Work instructions: Using the entries below, write out the line with "s.trapAt t j", the line with "def granMeet (a", and every line in between, exactly as each is written.

Data under study:
/-- The granted range that holds an address: its kind and permissions. -/
def Dev.rangeOf (d : Dev) (va : Nat) : Option (Nat × Nat) :=
  d.ranges.findSome? fun e => e.2.bind fun g => if g.1 ≤ va ∧ va < g.1 + g.2.1 then some (g.2.2.1, g.2.2.2) else none

/-- Serving a fault record in hardware mode: the status of its reply (R368). -/
def State.servePage (s : State) (va cause : Nat) : Nat × State :=
  if cause != 5 then (3, s)
  else
    match s.dev.rangeOf va with
    | none => (2, s)
    | some (kind, perm) =>
      match s.mapFrom va (kind * 2 ^ 56 + perm * 4 + 3) ptLevels s.dev.ptroot.toNat with
      | none => (1, s)
      | some s1 => (0, s1)

/-- `PAGE_FAULT_FORWARD` (R368): a forwarded record is served, or journaled where the service is host-assisted (R367). -/
def execPageFaultForward (s : State) : Out :=
  match s.dev.pfIn with
  | [] => .next s
  | m :: r =>
    let s0 := s.modDev fun d => { d with pfIn := r }
    let rec_ := m.payload
    let va := fld rec_ 448 64
    let hd := BitVec.ofNat 32 (fld rec_ 160 32)
    if s.dev.duty.getLsbD 0 then .next (s0.journal 7 0 (fld rec_ 118 10) hd va)
    else
      let p := s0.servePage va (fld rec_ 80 8)
      let (d, s1) := p.2.drawDelay
      .next ((s1.modDev fun x => { x with pfOut := x.pfOut ++ [⟨hd, BitVec.ofNat 64 va, p.1, m.inst⟩] }).after (1 + d) .pageFaultReply ⟨0, 0, 0, 0, 0⟩)

/-- `PAGE_FAULT_REPLY` (R368): a 16 B send to the reply basin, after the new leaf is performed. -/
def execPageFaultReply (s : State) : Out :=
  match s.dev.pfOut with
  | [] => .next s
  | p :: r =>
    .next ((s.modDev fun d => { d with pfOut := r }).agentSend
      { handle := p.handle, src := .host, seq := 0, base := 0, inst := p.inst, op := .data, size := 16,
        payload := p.addr.toNat + p.status * 2 ^ 64, rel := none, relAll := false, tt := none, hostEntry := none })

/-! ### Overflow pool entries (R165, R367) -/

/-- `OVERFLOW_ENTRY_FREE`: Skelon frees an entry 1 ms after journaling it, while the duty is in hardware mode. Focus: die, entry. -/
def execOverflowEntryFree (s : State) : Out :=
  if s.dev.duty.getLsbD 1 then .next s
  else .next (s.modDie s.focus.a fun d => { d with overflowPool := Tbl.set d.overflowPool s.focus.b none })

/-! ### Device time (R369) -/

/-- `PTP_LOCK_STEP`: in hardware time discipline, when the management port's clock first locks, device time steps to IEEE 1588 time. Focus:
that time. -/
def execPtpLockStep (s : State) : Out :=
  if s.dev.duty.getLsbD 4 || s.dev.ptpLocked then .next s
  else .next (s.modDev fun d => ({ d with ptpLocked := true } : Dev).adjust ((s.focus.data : Int) - (d.time : Int)) 100)

/-- `PTP_TIME_ADJUSTMENT`: a later correction, slewed or stepped. Focus: the signed offset in 64 bits. -/
def execPtpTimeAdjustment (s : State) : Out :=
  if s.dev.duty.getLsbD 4 then .next s
  else .next (s.modDev fun d => d.adjust (sext s.focus.data 64) 100)

/-- Device time after `ns` nanoseconds of its counter: the slew adds or takes 1 ns in each interval of its rate that the counter has passed; `slewPhase` is
how far it is in the interval (R369). -/
def Dev.tick (d : Dev) (ns : Nat) : Dev :=
  if d.slewLeft = 0 ∨ d.slew ≤ 0 then { d with time := (d.time + ns) % 2 ^ 64, slewPhase := 0 }
  else
    let p := 1000000 / d.slew.toNat
    let n := min ((d.slewPhase + ns) / p) (min ns d.slewLeft.natAbs)
    { d with
      slewPhase := (d.slewPhase + ns) % p
      time := (if 0 ≤ d.slewLeft then d.time + ns + n else d.time + ns - n) % 2 ^ 64
      slewLeft := if 0 ≤ d.slewLeft then d.slewLeft - n else d.slewLeft + n }

/-! ### Bring-up, power and heat (R370 to R372) -/

/-- Every tile stands in reset, its fenced units kept. -/
def State.holdTiles (s : State) : State :=
  (List.range Config.tiles).foldl (fun (s : State) t => s.modTile t fun x =>
    { Tile.reset with inReset := true, fenced := x.fenced, mxFenced := x.mxFenced, mxDead := x.mxDead }) s
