-- ==== Sys2Proof/Machine/Sched.lean ====
section
/-!
DEFINITION. Fetch (R25 to R30) and the choice of what moves next: a due event, a unit that is ready, or the jet whose
instruction issues (R90, R91).
-/

namespace Sys2Proof.Machine

/-! ### Fetch -/

inductive Fetched where
  /-- The fetch raises a fault. -/
  | fault (f : Flt)
  /-- The line is not in the instruction cache (R29). -/
  | miss
  | instr (i : Instr)
  deriving DecidableEq, Repr

/-- Fetching the instruction at a jet's program counter: an entry fault (R28), fetch alignment (R25), then the decoder (R42). -/
def Tile.fetch (x : Tile) (j : Jet) : Fetched :=
  if j.start = some 2 || fld j.pc.toNat 0 2 != 0 || j.pc.toNat % 32 = 28 then .fault { cause := 2, addr := j.pc.toNat }
  else
    match x.iline j.pc with
    | none => .miss
    | some l =>
      let n := lenBytes (fld (l.bytes j.pc 2) 0 2)
      if 32 < j.pc.toNat % 32 + n then .fault { cause := 2, addr := j.pc.toNat }
      else if j.start = some 1 then .fault { cause := 1, info := 3, sub := 3 }
      else
        match decode (l.bytes j.pc n) with
        | .error c => .fault { cause := 1, info := c, sub := c }
        | .ok i => .instr i

/-- A fetch fault, or an encoding that is no instruction, traps the jet with its program counter unchanged (R25, R42, R388). -/
def State.fetchFault (s : State) (t j : Nat) (f : Flt) : State :=
  { s.trapAt t j f (s.jet t j).pc (s.jet t j).pc with turn := .scan }

/-! ### The hold on a jet's next instruction (R67, R68, R90, R131) -/

/-- Whether two runs of slices share a 16-slice granule. -/
def granMeet (a b : Nat × Nat) : Bool :=
  decide (0 < a.2) && decide (0 < b.2) && decide (a.1 / 16 ≤ (b.1 + b.2 - 1) / 16) && decide (b.1 / 16 ≤ (a.1 + a.2 - 1) / 16)
def granMeetAny (l m : List (Nat × Nat)) : Bool := l.any fun a => m.any fun b => granMeet a b

/-- Runs of slices in pending-write, and masks that are pending (R67, R131). -/
def Jet.pendWrite (j : Jet) : List (Nat × Nat) := (j.owed.filter fun o => !o.fixed).flatMap (·.dst)
def Jet.pendMasks (j : Jet) : List Nat := (j.owed.filter fun o => !o.fixed).flatMap (·.mdst)

/-- Runs of slices in pending-read (R67). -/
def Tile.pendRead (x : Tile) (j : Jet) (tc : Nat) : List (Nat × Nat) :=
  ((j.pend.filter fun p => decide (tc ≤ p.till)).flatMap (·.rng)) ++
    ((x.acc.filter fun a => a.jet == j.key && a.stage != 3).flatMap (·.gather)) ++
    ((x.nests.filter fun n => n.key == j.key && !n.stopped && !n.finished).flatMap (·.src))

/-- The scoreboard holds the instruction back (R67, R131). -/
def Tile.scoreHold (x : Tile) (j : Jet) (fp : Foot) (tc : Nat) : Bool :=
  granMeetAny (fp.src ++ fp.dst) j.pendWrite || granMeetAny fp.dst (x.pendRead j tc) ||
    (fp.msrc ++ fp.mdst).any fun m => j.pendMasks.contains m

/-- Its write would complete before an earlier one that is still owed, had it issued when its stall rule first let it: it then waits until the
owed write is made (R68, log 12). -/
def Jet.orderHold (j : Jet) (fp : Foot) (tc : Nat) : Bool :=
  j.owed.any fun o => o.fixed && decide (min tc j.stallTill + fp.soonest < o.due) &&
    (granMeetAny fp.dst o.dst || fp.mdst.any fun m => o.mdst.contains m)

/-- What the structural rules ask about an instruction. -/
inductive Cls where
  | plain | divide | lane | laneDivide | nest | exit | cascxStop | casc | spill | load | store | wsig | send | copy | matrix | engine | addw | table
  deriving DecidableEq, Repr

def clsOf (i : Instr) : Cls :=
  match i with
  | .divZ .. | .divS .. | .remZ .. | .remS .. => .divide
  | .fdiv .. | .fsqrt .. => .laneDivide
  | .vadd .. | .vdif .. | .vmul .. | .vmulh .. | .vmin .. | .vmax .. | .vabs .. | .vneg .. | .vand .. | .vor .. | .vxor .. | .vnot .. | .vshl ..
  | .vshr .. | .vsar .. | .vpopc .. | .vcmp .. | .vsel .. | .vmov .. | .fadd .. | .fsub .. | .fmul .. | .ffma .. | .fmin .. | .fmax .. | .fcmp ..
  | .fexp2T .. | .fabs .. | .fneg .. | .vperm .. | .vbcast .. | .vred .. | .vscan .. | .vcmpr .. | .vexpd .. | .fcvtBf .. | .fcvtF .. | .icvtF ..
  | .fcvtI .. | .qnt .. | .dqnt .. | .bpack .. | .bunpk .. => .lane
  | .nestMov .. | .nestAdd .. | .nestSub .. | .nestMul .. | .nestMin .. | .nestMax .. | .nestMacc .. | .nestRsum .. | .nestRmax .. | .nestRmin .. =>
    .nest
  | .exit .. => .exit
  | .cascxStop .. => .cascxStop
  | .casc .. => .casc
  | .spill .. | .fill .. => .spill
  | .ldZ .. | .ldS .. | .ldAcqZ .. | .ldAcqS .. | .amo .. | .amoAr .. | .amoAgg .. | .crd .. => .load
  | .st .. | .stRel .. | .cclr .. => .store
  | .wsig .. => .wsig
  | .send .. | .sendRel .. | .sendRelAll .. | .sendc .. | .arm .. => .send
  | .cpy .. | .cpyCmp .. => .copy
  | .mx .. => .matrix
  | .mcrd .. | .xgo .. => .engine
  | .actl .. => .table
  | .addw .. => .addw
  | _ => .plain

/-- The bytes an access of memory names: address, size, whether it writes, its kind override. -/
def reachOf (i : Instr) (j : Jet) : Option (Nat × Nat × Bool × KindOv) :=
  let f := j.frame
  let stream (o : MemF) (fill : Bool) : Option (Nat × Nat × Bool × KindOv) :=
    let p := j.spillFrom o fill
    let na := (p.na + 16 * p.beat) % 2 ^ 64
    some (na / 2, (spillLen o - 16 * p.beat + na % 2 + 1) / 2, !fill, o.kind)
  match i with
  | .ldZ _ o | .ldS _ o | .ldAcqZ _ o | .ldAcqS _ o => some (MemF.ea o f, MemF.nb o, false, o.kind)
  | .st _ o | .stRel _ o => some (MemF.ea o f, MemF.nb o, true, o.kind)
  | .amo _ o | .amoAr _ o | .amoAgg _ o => some (MemF.ea o f, MemF.nb o, true, o.kind)
  | .wsig _ o => some (o.a.get f, 8 * 2 ^ o.size.toNat, true, .page)
  | .spill _ o => stream o false
  | .fill _ o => stream o true
  | _ => none

def Access.pending (a : Access) : Bool := a.stage != 2 || a.parts.any fun p => !p.performed

/-- Accesses whose faults are not excluded yet (R388). -/
def Tile.openFaults (x : Tile) (key : Nat) : Nat :=
  (x.acc.filter fun a => a.jet == key && a.beat.isNone &&
    match a.op with
    | .store | .wsigFlag | .addw .. => a.stage != 2
    | .pref => false
    | _ => true).length

/-- What the address of an access holds it back for: a strict access one at a time (R227), a full write-combining buffer (R216), held writes
(R247). The second is what makes the buffer's oldest entry drain. -/
def State.reachHold (s : State) (t : Nat) (j : Jet) (i : Instr) : Bool × Bool :=
  let x := s.tile t
  match reachOf i j with
  | none => (false, false)
  | some (va, nb, wr, ov) =>
    match s.partsOf t (if wr then .write else .read) ov false va nb with
    | .error _ => (false, false)
    | .ok l =>
      let strict := l.any Access.strictPart && x.acc.any fun a => a.jet == j.key && (s.partsAhead t a).any fun q => Access.strictPart q && !q.performed
      let full := (clsOf i == .store || clsOf i == .spill && wr) && decide (32 ≤ x.wc.length) && l.any fun p => p.path == .cached && !x.wcLine (p.addr / 128)
      let held := wr && decide (8 ≤ x.heldWrites.length) &&
        l.any fun p => p.path == .pool && p.pool == 1024 * s.dev.device.toNat + t && x.guardWrite t p.addr p.nb (s.dev.device.toNat, t)
      (strict || full || held, full)

/-- A fence of the jet that has not completed (R270). -/
def Tile.fenceHolds (x : Tile) (key : Nat) (all : Bool) : Bool := x.fences.any fun f => f.jet == key && (!all || f.all)

/-- Whether a `nest` of the tile has beats to start. -/
def Tile.nestRuns (x : Tile) : Bool := x.nests.any fun n => !n.stopped && !n.finished

/-- The structural rule of an instruction holds it back (R90). -/
def State.structHold (s : State) (t slot : Nat) (i : Instr) : Bool :=
  let x := s.tile t
  let j := x.jet slot
  let pc := j.fetchPc
  let laneBusy := decide (s.tc < x.laneBusy) || x.nestRuns
  let idle := j.pendWrite.isEmpty && j.pendMasks.isEmpty && (x.pendRead j s.tc).isEmpty &&
    !(j.owed.any fun o => o.fixed && !(o.dst.isEmpty && o.mdst.isEmpty))
  let out := decide (32 ≤ x.weir.outbound.length)
  let faults := decide (32 ≤ x.openFaults j.key)
  match clsOf i with
  | .plain => false
  | .divide => decide (s.tc < x.divBusy)
  | .lane => laneBusy
  | .laneDivide => laneBusy || decide (s.tc < x.fdivBusy)
  | .nest => laneBusy || x.nests.any fun n => n.key == j.key && !(n.stopped && n.pc == pc)
  | .exit => !idle
  | .cascxStop => (match j.casc with | .follower _ _ _ => true | _ => false) && !idle
  | .casc => !(j.pendWrite.isEmpty && j.pendMasks.isEmpty)
  | .spill => x.fenceHolds j.key true || (s.reachHold t j i).1 ||
      x.acc.any fun a => a.jet == j.key && a.beat.isSome && some a.pc == j.spill.map (·.pc) && a.stage != 3 &&
        (a.stage != 2 || a.cause != 0 || a.parts.any fun q => !a.doneAt .tile q)
  | .load => x.fenceHolds j.key true || faults || (s.reachHold t j i).1
  | .store => x.fenceHolds j.key true || faults || (s.reachHold t j i).1
  | .wsig => x.fenceHolds j.key false || faults || (s.reachHold t j i).1
  | .send => x.fenceHolds j.key false || out
  | .copy => x.fenceHolds j.key false || decide (2 ≤ x.copyQ.length)
  | .matrix => x.fenceHolds j.key false || decide (2 ≤ x.mx.localQ.length)
  | .engine => x.fenceHolds j.key false
  | .addw => x.fenceHolds j.key true || decide (8 ≤ x.addws.length)
  | .table => x.fenceHolds j.key true

/-- A jet begins to execute an interrupted instruction again, where it has one (R388). -/
def Jet.startReplay (j : Jet) : Jet :=
  match j.replay with
  | [] => j
  | i :: r => { j with replay := r, contPc := some j.pc, pc := i.pc, replayOrd := i.ord }

/-- Whether nothing but its turn keeps a jet from issuing `i` in this tc (R90). -/
def State.mayIssue (s0 : State) (t slot : Nat) (i : Instr) : Bool :=
  let s := s0.modJet t slot Jet.startReplay
  let x := s.tile t
  let j := x.jet slot
  let fp := footOf i { s with curTile := t, curSlot := slot }
  !x.scoreHold j fp s.tc && !j.orderHold fp s.tc && !s.structHold t slot i

def Jet.isFollower (j : Jet) : Bool := match j.casc with | .follower _ _ _ => true | _ => false

/-- A leader waits while a follower's queue of four is full (R99). Instructions still on the links count in it, the model's choice (log 26). -/
def State.queuesFull (s : State) (t : Nat) (j : Jet) : Bool :=
  match j.casc with
  | .leader dir n => (s.followers t j.key dir n).any fun e => decide (4 ≤ (s.jet e.2.1 e.2.2).fwdQ.length)
  | _ => false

Written reply:
  { s.trapAt t j f (s.jet t j).pc (s.jet t j).pc with turn := .scan }

/-! ### The hold on a jet's next instruction (R67, R68, R90, R131) -/

/-- Whether two runs of slices share a 16-slice granule. -/
def granMeet (a b : Nat × Nat) : Bool :=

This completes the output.